# Taste of Grand Rapids 25-26 July



## crewdawg52 (Jul 21, 2008)

Info on the Taste.  Turn ins 1200 - 1330.  Refreshments afterwards.  Awards 1530.

Smokin Scotsmen will be there.  Hope to see alot of ya'll there!

www.GRNow.com


----------



## crewdawg52 (Jul 24, 2008)

BTW, anyone welcomed before hand to see how a comp really goes before turn -ins.  Just stay outta the way.  People running around, "using bad words" (Tonto)
	

	
	
		
		



		
			






 , and just wanting to "Getter Dun"!  HOpe to see some of ya'll there!


----------



## richtee (Jul 24, 2008)

Good luck, guys... go GIT 'EM!


----------



## capt dan (Jul 24, 2008)

As much as I was hoping to  attend,  I can't swing it this year, and neither is the team I was gonna help in the event.Moneys tight around here. I will be hoping for some updates and results when you guys and gals get  back home from the big weekend.

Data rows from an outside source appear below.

-- ==== Sys2Proof/Laws/Memory.lean ====
section
/-! SUPPORT. The laws of the memory list: a read sees the last write, a write leaves every other cell alone, writes keep
the canonical form, and memories in that form are equal when they read alike. -/

namespace Sys2Proof.Machine

@[simp] theorem Memory.read_nil (a : Nat) : Memory.read [] a = Memory.unlisted := rfl

theorem Memory.read_cons (b : Nat) (w : Word) (m : Memory) (a : Nat) :
    Memory.read ((b, w) :: m) a = if a = b then w else Memory.read m a := rfl

/-- A cell that is removed reads as an unlisted one. -/
theorem Memory.read_filter_same (m : Memory) (a : Nat) :
    Memory.read (m.filter fun c => c.1 != a) a = Memory.unlisted := by
  induction m with
  | nil => rfl
  | cons c m ih =>
    obtain ⟨b, w⟩ := c
    by_cases h : b = a
    · simpa [List.filter_cons, h] using ih
    · simpa [List.filter_cons, h, Memory.read_cons, Ne.symm h] using ih

/-- Removing one cell leaves the others. -/
theorem Memory.read_filter_other (m : Memory) (a b : Nat) (h : b ≠ a) :
    Memory.read (m.filter fun c => c.1 != a) b = Memory.read m b := by
  induction m with
  | nil => rfl
  | cons c m ih =>
    obtain ⟨k, w⟩ := c
    by_cases hk : k = a
    · have : b ≠ k := fun e => h (e.trans hk)
      simpa [List.filter_cons, hk, Memory.read_cons, h] using ih
    · by_cases hb : b = k
      · simp [hk, Memory.read_cons, hb]
      · simpa [List.filter_cons, hk, Memory.read_cons, hb] using ih

/-- A cell put into a list that did not list its address. -/
theorem Memory.read_insert (m : Memory) (a b : Nat) (v : Word) (h : ∀ c ∈ m, c.1 ≠ a) :
    Memory.read (Memory.insert m a v) b = if b = a then v else Memory.read m b := by
  induction m with
  | nil => rfl
  | cons c m ih =>
    obtain ⟨k, w⟩ := c
    have hk : k ≠ a := h (k, w) (by simp)
    have ih' := ih fun c hc => h c (by simp [hc])
    by_cases hlt : a < k
    · simp [Memory.insert, hlt, Memory.read_cons]
    · by_cases hb : b = k
      · simp [Memory.insert, hlt, Memory.read_cons, hb, hk]
      · simpa [Memory.insert, hlt, Memory.read_cons, hb] using ih'

theorem Memory.filter_lacks (m : Memory) (a : Nat) : ∀ c ∈ m.filter (fun c => c.1 != a), c.1 ≠ a := by
  intro c hc
  simpa using (List.mem_filter.mp hc).2

/-- A read after a write (spec/20_memory.md R43, R52): the value written at that address, the old cell elsewhere. -/
theorem Memory.read_write (m : Memory) (a b : Nat) (v : Word) :
    Memory.read (Memory.write m a v) b = if b = a then v else Memory.read m b := by
  have other := Memory.read_filter_other m a b
  by_cases hv : v = Memory.unlisted
  · by_cases hb : b = a
    · subst hb
      simpa [Memory.write, hv] using Memory.read_filter_same m b
    · simpa [Memory.write, hv, hb] using other hb
  · rw [Memory.write, if_neg hv, Memory.read_insert _ _ _ _ (Memory.filter_lacks m a)]
    by_cases hb : b = a
    · simp [hb]
    · simpa [hb] using other hb

/-! ### The canonical form -/

theorem Memory.wfFrom_mono {lo hi : Nat} (h : lo ≤ hi) {m : Memory} (w : Memory.wfFrom hi m = true) :
    Memory.wfFrom lo m = true := by
  cases m with
  | nil => rfl
  | cons c m =>
    obtain ⟨a, v⟩ := c
    simp only [Memory.wfFrom, Bool.and_eq_true, decide_eq_true_eq] at w ⊢
    exact ⟨⟨⟨h.trans w.1.1.1, w.1.1.2⟩, w.1.2⟩, w.2⟩

theorem Memory.wfFrom_filter (p : Nat × Word → Bool) {lo : Nat} {m : Memory} (w : Memory.wfFrom lo m = true) :
    Memory.wfFrom lo (m.filter p) = true := by
  induction m generalizing lo with
  | nil => rfl
  | cons c m ih =>
    obtain ⟨a, v⟩ := c
    simp only [Memory.wfFrom, Bool.and_eq_true, decide_eq_true_eq] at w
    have tail := ih w.2
    by_cases hp : p (a, v)
    · simp [hp, Memory.wfFrom, w.1.1.1, w.1.1.2, tail]
      simpa using w.1.2
    · simpa [List.filter_cons, hp] using Memory.wfFrom_mono (by omega) tail

theorem Memory.wfFrom_insert {lo a : Nat} {v : Word} {m : Memory} (w : Memory.wfFrom lo m = true) (hlo : lo ≤ a)
    (ha : a < 65536) (hv : v ≠ Memory.unlisted) (h : ∀ c ∈ m, c.1 ≠ a) :
    Memory.wfFrom lo (Memory.insert m a v) = true := by
  induction m generalizing lo with
  | nil => simp [Memory.insert, Memory.wfFrom, hlo, ha, hv]
  | cons c m ih =>
    obtain ⟨k, x⟩ := c
    have hk : k ≠ a := h (k, x) (by simp)
    simp only [Memory.wfFrom, Bool.and_eq_true, decide_eq_true_eq] at w
    by_cases hlt : a < k
    · simp only [Memory.insert, hlt, if_true, Memory.wfFrom, Bool.and_eq_true, decide_eq_true_eq]
      exact ⟨⟨⟨hlo, ha⟩, by simpa using hv⟩, ⟨⟨by omega, w.1.1.2⟩, w.1.2⟩, w.2⟩
    · have tail := ih w.2 (by omega) fun c hc => h c (by simp [hc])
      simp only [Memory.insert, hlt, if_false, Memory.wfFrom, Bool.and_eq_true, decide_eq_true_eq]
      exact ⟨w.1, tail⟩

/-- A write keeps the canonical form. -/
theorem Memory.wf_write {m : Memory} {a : Nat} {v : Word} (w : Memory.wf m = true) (ha : a < 65536) :
    Memory.wf (Memory.write m a v) = true := by
  have rest := Memory.wfFrom_filter (fun c => c.1 != a) w
  by_cases hv : v = Memory.unlisted
  · simpa [Memory.wf, Memory.write, hv] using rest
  · simpa [Memory.wf, Memory.write, hv] using
      Memory.wfFrom_insert rest (Nat.zero_le a) ha hv (Memory.filter_lacks m a)

/-- Below the first listed address every cell reads as unlisted. -/
theorem Memory.read_below {lo : Nat} {m : Memory} (w : Memory.wfFrom lo m = true) (a : Nat) (h : a < lo) :
    Memory.read m a = Memory.unlisted := by
  induction m generalizing lo with
  | nil => rfl
  | cons c m ih =>
    obtain ⟨k, x⟩ := c
    simp only [Memory.wfFrom, Bool.and_eq_true, decide_eq_true_eq] at w
    have hk : a ≠ k := by omega
    simpa [Memory.read_cons, hk] using ih w.2 (by omega)

theorem Memory.ext_from {lo : Nat} {m n : Memory} (hm : Memory.wfFrom lo m = true) (hn : Memory.wfFrom lo n = true)
    (h : ∀ a, Memory.read m a = Memory.read n a) : m = n := by
  induction m generalizing lo n with
  | nil =>
    cases n with
    | nil => rfl
    | cons d n =>
      obtain ⟨k, x⟩ := d
      simp only [Memory.wfFrom, Bool.and_eq_true, decide_eq_true_eq] at hn
      have := h k
      simp [Memory.read_cons] at this
      simp [this.symm, Memory.unlisted] at hn
  | cons c m ih =>
    obtain ⟨j, y⟩ := c
    simp only [Memory.wfFrom, Bool.and_eq_true, decide_eq_true_eq, bne_iff_ne] at hm
    cases n with
    | nil =>
      have := h j
      simp [Memory.read_cons] at this
      exact absurd this hm.1.2
    | cons d n =>
      obtain ⟨k, x⟩ := d
      simp only [Memory.wfFrom, Bool.and_eq_true, decide_eq_true_eq, bne_iff_ne] at hn
      have hjk : j = k := by
        rcases Nat.lt_trichotomy j k with lt | eq | gt
        · have := h j
          rw [Memory.read_cons, if_pos rfl, Memory.read_cons, if_neg (by omega),
            Memory.read_below hn.2 j (by omega)] at this
          exact absurd this hm.1.2
        · exact eq
        · have := h k
          rw [Memory.read_cons, if_neg (by omega), Memory.read_below hm.2 k (by omega), Memory.read_cons,
            if_pos rfl] at this
          exact absurd this.symm hn.1.2
      subst hjk
      have hxy : y = x := by simpa [Memory.read_cons] using h j
      subst hxy
      have : m = n := ih hm.2 hn.2 fun a => by
        by_cases ha : a = j
        · rw [ha, Memory.read_below hm.2 j (by omega), Memory.read_below hn.2 j (by omega)]
        · simpa [Memory.read_cons, ha] using h a
      rw [this]

/-- Memories in canonical form that read alike are the same list. -/
theorem Memory.ext {m n : Memory} (hm : Memory.wf m = true) (hn : Memory.wf n = true)
    (h : ∀ a, Memory.read m a = Memory.read n a) : m = n :=
  Memory.ext_from hm hn h

end Sys2Proof.Machine
end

Good luck to ya, I hope you guys get a walk or two.







Have lotsa fun!

Take a few pics too!


----------



## flyin'illini (Jul 24, 2008)

Good luck, Crewdawg & Scottmen!   Should be a beautiful weekend for it.


----------



## fatback joe (Jul 24, 2008)

Good luck Scotsmen!

I will wear a kilt that day.


----------



## wulfie (Jul 24, 2008)

We'll be sporting the new kilts as well!!  
	

	
	
		
		



		
		
	


	





::notes the suprised/worried look on Crewdawg's face::


----------